The first step is to run a mpileup of all the samples for a particular subject to create a read coverage summary vcf.
microsnp mpileup_multi <path_to_files> <file_extension> <path_to_reference> --<path_to_output>
microsnp mpileup_multi /path/to/snp_project/ .bam /path/to/reference.fasta /path/to/snp_project/mpileups
For the mpileup_multi function to work the files need to be in the following directory structure:
subject_1
|------- subject1_T1.sorted.bam
subject1_T2.sorted.bam
subject1_T3.sorted.bam
subject_2
|---------subject2_T1.sorted.bam
subject2_T2.sorted.bam
......
If you don’t have multiple samples for the same subject you can use:
microsnp mpileup_single <path_to_file> <file_extension> <path_to_reference> --<path_to_output>
Specifying an output path --path_to_output is optional.

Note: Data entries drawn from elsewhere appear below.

/-- A write of the current hart to these bytes is held by a pin, so a read of them by the hart waits (R107, R121). -/
def State.ownHeld (s : State) (pa n : Nat) : Bool :=
  s.ca.pinQueue.any fun w => w.src.hartOwn == some s.h.own && meets w.pa w.op.size pa n

/-- A buffered store of the current hart to these bytes will be held by a pin when it reaches the home, so a read of them by the hart waits
for it (R107, R121). -/
def State.bufHeld (s : State) (pa n : Nat) : Bool :=
  s.h.buf.any fun b => meets b.pa b.bytes.length pa n && s.heldAtHome b.pa b.bytes.length

/-- Before the current hart reads bytes as the slice of its isle gives them (R99, R107, R118). -/
def State.settleOwn (s : State) (col : Bool) (pa n : Nat) : State :=
  s.settleRead s.h.su.part s.h.hid.isle col (some s.h.own) pa n

/-- The current hart's isle applies every invalidation that has been sent to it (R99). -/
def State.flushOwn (s : State) : State := { s with ca := s.ca.flushIsle s.h.hid.isle }

/-- The current hart's isle applies what follows the hart's own writes: they are then performed at isle scope (R99). -/
def State.flushMine (s : State) : State := s.flushFor [s.h.hid.isle] (· == s.h.own)

/-- Table writes of the current hart whose accesses through the old entries have performed are done with (R365). -/
def State.remapsDone (s : State) : State :=
  { s with ca := { s.ca with remaps := s.ca.remaps.filter fun r => !(r.writer == s.h.own && !r.engine) } }

/-- Every earlier access of the current hart has reached its home, and so has every access that was translated through a table entry it has
written (R101, R365); unless one is still queued, parked or held by a pin: the second component says whether it is done. -/
def State.reachedHomes (s : State) : State × Bool :=
  let s := s.drain
  (s, !(s.vectorPending || s.scalarPending || s.remapPending s.h.own false))

/-- Every earlier access of the current hart is performed at device scope, as a release needs it (R101): what other harts have stored, which it
may have read, with it. -/
def State.release (s : State) : State × Bool :=
  let r := s.reachedHomes
  if r.2 then (r.1.remapsDone.flushPart r.1.h.su.part, true) else r

/-- Every earlier access of the current hart is performed at device scope, as `fence` needs it (R103): the invalidations of its own writes,
and of the accesses that its table writes waited for (R365), are applied on every isle of the partition. -/
def State.performed (s : State) : State × Bool :=
  let r := s.reachedHomes
  let s := r.1
  let mine (o : CtxRef) : Bool := o == s.h.own || s.ca.remaps.any fun x => x.writer == s.h.own && !x.engine && x.who == o
  if r.2 then ((s.flushFor (s.part s.h.su.part).isles mine).remapsDone, true) else r

end Sys2Proof.Machine
end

bcftools mpileup parameters are hard-coded and optimized for microbial data. If you have a memory limitation change --max-depth paramater.
Filter sequences that passed filter defined in mpileup
microsnp filter_qual <path_to_files> <file_extension>
microsnp filter_qual /path/to/snp_project/mpileups .flt.vcf
Filter by DP (FORMAT field)
microsnp filter_dp -h
microsnp filter_dp <path_to_files> <file_extension> <DP> <expr>
microsnp filter_dp /path/to/snp_project/mpileups/ .fltq.vcf 10 MIN
Filter by DP & GQ (FORMAT field)
microsnp filter_dp_gq <path_to_files> <file_extension> <DP> <expr> <GQ>
microsnp filter_dp_gq /path/to/snp_project/mpileups/ .fltq.vcf 10 AVG 50
Check to make sure each file is properly compressed e.g. is a bg-zipped file
microsnp htsfile /path/to/snp_project/mpileups .vcf.gz
microsnp index_vcf /path/to/snp_project/mpileups .vcf.gz
microsnp filter_species /path/to/snp_project/mpileups .vcf.gz
Will create a new vcf file for each species found in individual subject vcfs e.g.
- allobacillus_halotolerans_subject1.fltqs.vcf.gz
- escherichia_coli_subject1.fltqs.vcf.gz
microsnp index_vcf /path/to/snp_project/mpileups/ fltqs.vcf.qz
microsnp bcftools_norm /path/to/snp_project/mpileups/ fltqs.vcf.qz path/to/reference.fasta
microsnp bcftools_merge_norms /path/to/snp_project/mpileups/ .norm.fltqs.vcf.qz
This generates a vcf file which contains all the SNPs or variants for a given species across all your samples. This can be imported into VcfR for further analysis.
pip install .
error: error in 'egg_base' option: 'src' does not exist or is not a directory
pip version needs to be pip3. Check if pip3 is installed:
which pip3
If pip3 is installed edit your ~/.bashrc file with the following:
nano ~/.bashrc
alias pip=pip3